The Federation of American Scientists (FAS) is a non-partisan, nonprofit organization committed to using science and technology to benefit humanity by delivering on the promise of equitable and impactful policy. FAS believes that society benefits from a federal government that harnesses science, technology, and innovation to meet ambitious policy goals and deliver impactful results to the public.
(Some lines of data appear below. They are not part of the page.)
theorem execWbCancel_keeps {z0 : State} (core : Fin 256) (handle : Word) (s : State) (h : Keeps z0 s) : ∃ t, execWbCancel core handle s = .next t ∧
    Keeps z0 t := by
  unfold execWbCancel
  refine ⟨_, rfl, ?_⟩
  try dsimp only
  with_reducible repeat' (first | assumption | apply doorWriteBy_keeps)

theorem execBtNext_keeps {z0 : State} (core : Fin 256) (s : State) (h : Keeps z0 s) : ∃ t, execBtNext core s = .next t ∧ Keeps z0 t := by
  unfold execBtNext
  refine ⟨_, rfl, ?_⟩
  try dsimp only
  with_reducible repeat' (first | assumption | apply doorReadBy_keeps)

theorem execBtDone_keeps {z0 : State} (core : Fin 256) (batch : Word) (s : State) (h : Keeps z0 s) : ∃ t, execBtDone core batch s = .next t ∧ Keeps z0
    t := by
  unfold execBtDone
  refine ⟨_, rfl, ?_⟩
  try dsimp only
  with_reducible repeat' (first | assumption | apply doorWriteBy_keeps)

theorem execBtAppLen_keeps {z0 : State} (core : Fin 256) (len : Word) (s : State) (h : Keeps z0 s) : ∃ t, execBtAppLen core len s = .next t ∧ Keeps z0
    t := by
  unfold execBtAppLen
  refine ⟨_, rfl, ?_⟩
  try dsimp only
  with_reducible repeat' (first | assumption | apply doorWriteBy_keeps)

theorem execBtEnd_keeps {z0 : State} (core : Fin 256) (s : State) (h : Keeps z0 s) : ∃ t, execBtEnd core s = .next t ∧ Keeps z0 t := by
  unfold execBtEnd
  refine ⟨_, rfl, ?_⟩
  try dsimp only
  with_reducible repeat' (first | assumption | apply doorWriteBy_keeps)

theorem execCtlAppLen_keeps {z0 : State} (core : Fin 256) (len : Word) (s : State) (h : Keeps z0 s) : ∃ t, execCtlAppLen core len s = .next t ∧ Keeps
    z0 t := by
  unfold execCtlAppLen
  refine ⟨_, rfl, ?_⟩
  try dsimp only
  with_reducible repeat' (first | assumption | apply doorWriteBy_keeps)

theorem execCtlExit_keeps {z0 : State} (core : Fin 256) (status : Word) (s : State) (h : Keeps z0 s) : ∃ t, execCtlExit core status s = .next t ∧
    Keeps z0 t := by
  unfold execCtlExit
  refine ⟨_, rfl, ?_⟩
  try dsimp only
  with_reducible repeat' (first | assumption | apply doorWriteBy_keeps)

theorem execCpLen_keeps {z0 : State} (core : Fin 256) (len : Word) (s : State) (h : Keeps z0 s) : ∃ t, execCpLen core len s = .next t ∧ Keeps z0 t :=
    by
  unfold execCpLen
  refine ⟨_, rfl, ?_⟩
  try dsimp only
  with_reducible repeat' (first | assumption | apply doorWriteBy_keeps)

theorem execDoorPost_keeps {z0 : State} (core : Fin 256) (mask : Word) (s : State) (h : Keeps z0 s) : ∃ t, execDoorPost core mask s = .next t ∧ Keeps
    z0 t := by
  unfold execDoorPost
  refine ⟨_, rfl, ?_⟩
  try dsimp only
  with_reducible repeat' (first | assumption | apply doorWriteBy_keeps)

theorem execPstPrio_keeps {z0 : State} (core : Fin 256) (prio : Word) (s : State) (h : Keeps z0 s) : ∃ t, execPstPrio core prio s = .next t ∧ Keeps z0
    t := by
  unfold execPstPrio
  refine ⟨_, rfl, ?_⟩
  try dsimp only
  with_reducible repeat' (first | assumption | apply doorWriteBy_keeps)

theorem execPstAffinity_keeps {z0 : State} (core : Fin 256) (mask : Word) (s : State) (h : Keeps z0 s) : ∃ t, execPstAffinity core mask s = .next t ∧
    Keeps z0 t := by
  unfold execPstAffinity
  refine ⟨_, rfl, ?_⟩
  try dsimp only
  with_reducible repeat' (first | assumption | apply doorWriteBy_keeps)

theorem unitWrite_keeps {z0 : State} (r : Requester) (n : Nat) (off : Nat) (v : Nat) (pfOp : State → State) (s : State) (h_pfOp : ∀ (x0 : State),
    Keeps z0 x0 → Keeps z0 (pfOp x0)) (h : Keeps z0 s) : Keeps z0 (unitWrite r n off v pfOp s) := by
  unfold unitWrite
  try dsimp only
  with_reducible repeat' (first | assumption | apply h_pfOp | apply doorWriteBy_keeps | refine keeps_ite ?_ ?_ | split)

theorem execBcnSGo_keeps {z0 : State} (r : Requester) (s : State) (h : Keeps z0 s) : ∃ t, execBcnSGo r s = .next t ∧ Keeps z0 t := by
  unfold execBcnSGo
  refine ⟨_, rfl, ?_⟩
  try dsimp only
  with_reducible repeat' (first | assumption | apply unitWrite_keeps | apply bcnGo_keeps)

theorem execBcnWrite_keeps {z0 : State} (r : Requester) (s : State) (h : Keeps z0 s) : ∃ t, execBcnWrite r s = .next t ∧ Keeps z0 t := by
  unfold execBcnWrite
  refine ⟨_, rfl, ?_⟩
  try dsimp only
  with_reducible repeat' (first | assumption | apply unitWrite_keeps | apply bcnCommand_keeps)

theorem execBcnInvalidate_keeps {z0 : State} (r : Requester) (s : State) (h : Keeps z0 s) : ∃ t, execBcnInvalidate r s = .next t ∧ Keeps z0 t := by
  unfold execBcnInvalidate
  refine ⟨_, rfl, ?_⟩
  try dsimp only
  with_reducible repeat' (first | assumption | apply unitWrite_keeps | apply bcnCommand_keeps)

theorem execBcnRead_keeps {z0 : State} (r : Requester) (s : State) (h : Keeps z0 s) : ∃ t, execBcnRead r s = .next t ∧ Keeps z0 t := by
  unfold execBcnRead
  refine ⟨_, rfl, ?_⟩
  try dsimp only
  with_reducible repeat' (first | assumption | apply unitWrite_keeps | apply bcnCommand_keeps)

theorem execBcnInsert_keeps {z0 : State} (r : Requester) (s : State) (h : Keeps z0 s) : ∃ t, execBcnInsert r s = .next t ∧ Keeps z0 t := by
  unfold execBcnInsert
  refine ⟨_, rfl, ?_⟩
  try dsimp only
  with_reducible repeat' (first | assumption | apply unitWrite_keeps | apply bcnCommand_keeps)

theorem execBcnAppend_keeps {z0 : State} (r : Requester) (s : State) (h : Keeps z0 s) : ∃ t, execBcnAppend r s = .next t ∧ Keeps z0 t := by
  unfold execBcnAppend
  refine ⟨_, rfl, ?_⟩
  try dsimp only
  with_reducible repeat' (first | assumption | apply unitWrite_keeps | apply bcnCommand_keeps)

theorem execBcnClear_keeps {z0 : State} (r : Requester) (s : State) (h : Keeps z0 s) : ∃ t, execBcnClear r s = .next t ∧ Keeps z0 t := by
  unfold execBcnClear
  refine ⟨_, rfl, ?_⟩
  try dsimp only
  with_reducible repeat' (first | assumption | apply unitWrite_keeps | apply bcnCommand_keeps)

theorem execBcnCreate_keeps {z0 : State} (r : Requester) (s : State) (h : Keeps z0 s) : ∃ t, execBcnCreate r s = .next t ∧ Keeps z0 t := by
  unfold execBcnCreate
  refine ⟨_, rfl, ?_⟩
  try dsimp only
  with_reducible repeat' (first | assumption | apply unitWrite_keeps | apply bcnCommand_keeps)

theorem execBcnGrow_keeps {z0 : State} (r : Requester) (s : State) (h : Keeps z0 s) : ∃ t, execBcnGrow r s = .next t ∧ Keeps z0 t := by
  unfold execBcnGrow
  refine ⟨_, rfl, ?_⟩
  try dsimp only
  with_reducible repeat' (first | assumption | apply unitWrite_keeps | apply bcnCommand_keeps)

theorem execBcnDelete_keeps {z0 : State} (r : Requester) (s : State) (h : Keeps z0 s) : ∃ t, execBcnDelete r s = .next t ∧ Keeps z0 t := by
  unfold execBcnDelete
  refine ⟨_, rfl, ?_⟩
  try dsimp only
  with_reducible repeat' (first | assumption | apply unitWrite_keeps | apply bcnCommand_keeps)

theorem jobLenBy_keeps {z0 : State} (r : Requester) (w : Nat) (v : Nat) (bad : Bool) (s : State) (h : Keeps z0 s) : Keeps z0 (jobLenBy r w v bad s) :=
    by
  unfold jobLenBy
  try dsimp only
  with_reducible repeat' (first | assumption | apply doorOpBy_keeps | apply jobWrite_keeps | apply taskLost_keeps | refine keeps_ite ?_ ?_ | (intro _)
                                 | split)

theorem execCmpJLen_keeps {z0 : State} (r : Requester) (wing : Fin 8) (value : Word) (verifyFail : Bool) (s : State) (h : Keeps z0 s) : ∃ t,
    execCmpJLen r wing value verifyFail s = .next t ∧ Keeps z0 t := by
  unfold execCmpJLen
  refine ⟨_, rfl, ?_⟩
  try dsimp only
  with_reducible repeat' (first | assumption | apply jobLenBy_keeps)

theorem execCmpJLenLast_keeps {z0 : State} (r : Requester) (wing : Fin 8) (value : Word) (verifyFail : Bool) (s : State) (h : Keeps z0 s) : ∃ t,
    execCmpJLenLast r wing value verifyFail s = .next t ∧ Keeps z0 t := by
  unfold execCmpJLenLast
  refine ⟨_, rfl, ?_⟩
  try dsimp only
  with_reducible repeat' (first | assumption | apply jobLenBy_keeps)

theorem execJobOpen_keeps {z0 : State} (r : Requester) (wing : Fin 8) (value : Word) (s : State) (h : Keeps z0 s) : ∃ t, execJobOpen r wing value s =
    .next t ∧ Keeps z0 t := by
  unfold execJobOpen
  refine ⟨_, rfl, ?_⟩
  try dsimp only
  with_reducible repeat' (first | assumption | apply unitWrite_keeps | apply jobWrite_keeps)

theorem execJobCancel_keeps {z0 : State} (r : Requester) (wing : Fin 8) (value : Word) (s : State) (h : Keeps z0 s) : ∃ t, execJobCancel r wing value
    s = .next t ∧ Keeps z0 t := by
  unfold execJobCancel
  refine ⟨_, rfl, ?_⟩
  try dsimp only
  with_reducible repeat' (first | assumption | apply unitWrite_keeps | apply jobWrite_keeps)

theorem execSealAcquire_keeps {z0 : State} (r : Requester) (s : State) (h : Keeps z0 s) : ∃ t, execSealAcquire r s = .next t ∧ Keeps z0 t := by
  unfold execSealAcquire
  refine ⟨_, rfl, ?_⟩
  try dsimp only
  with_reducible repeat' (first | assumption | apply unitWrite_keeps | apply sealWrite_keeps)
We are writing in response to your Request for Information on the Executive Branch Agency Handling of Commercially Available Information (CAI) Containing Personally Identifiable Information (PII). Specifically, we will be answering questions 2 and 5 in your request for information:
2. What frameworks, models, or best practices should [the White House Office of Management and Budget] consider as it evaluates agency standards and procedures associated with the handling of CAI containing PII and considers potential guidance to agencies on ways to mitigate privacy risks from agencies’ handling of CAI containing PII?
5. Agencies provide transparency into the handling of PII through various means (e.g., policies and directives, Privacy Act statements and other privacy notices at the point of collection, Privacy Act system of records notices, and privacy impact assessments). What, if any, improvements would enhance the public’s understanding of how agencies handle CAI containing PII?
Background
In the digital landscape, commercially available information (CAI) represents a vast ecosystem of personal data that can be easily obtained, sold, or licensed to various entities. The Executive Order on Safe, Secure, and Trustworthy Development and Use of Artificial Intelligence (EO 14110) defines CAI comprehensively as information about individuals or groups that is publicly accessible, encompassing details like device information and location data.
A 2017 report by the Georgetown Law Review found that 63% of Americans can be uniquely identified using just three basic attributes—gender, birth date, and ZIP code—with an astonishing 99.98% of individuals potentially re-identifiable from a dataset containing only 15 fundamental characteristics. This vulnerability underscores the critical challenges of data privacy in an increasingly interconnected world.
CAI takes on heightened significance in the context of artificial intelligence (AI) deployment, as these systems enable both data collection and the use of advanced inference models to analyze datasets and produce predictions, insights, and assumptions that reveal patterns or relationships not directly evident in the data. Some AI systems can allow the intentional or unintentional reidentification of supposedly anonymized private data. These capabilities raise questions about privacy, consent, and the potential for unprecedented levels of personal information aggregation and analysis, challenging existing data protection frameworks and individual rights.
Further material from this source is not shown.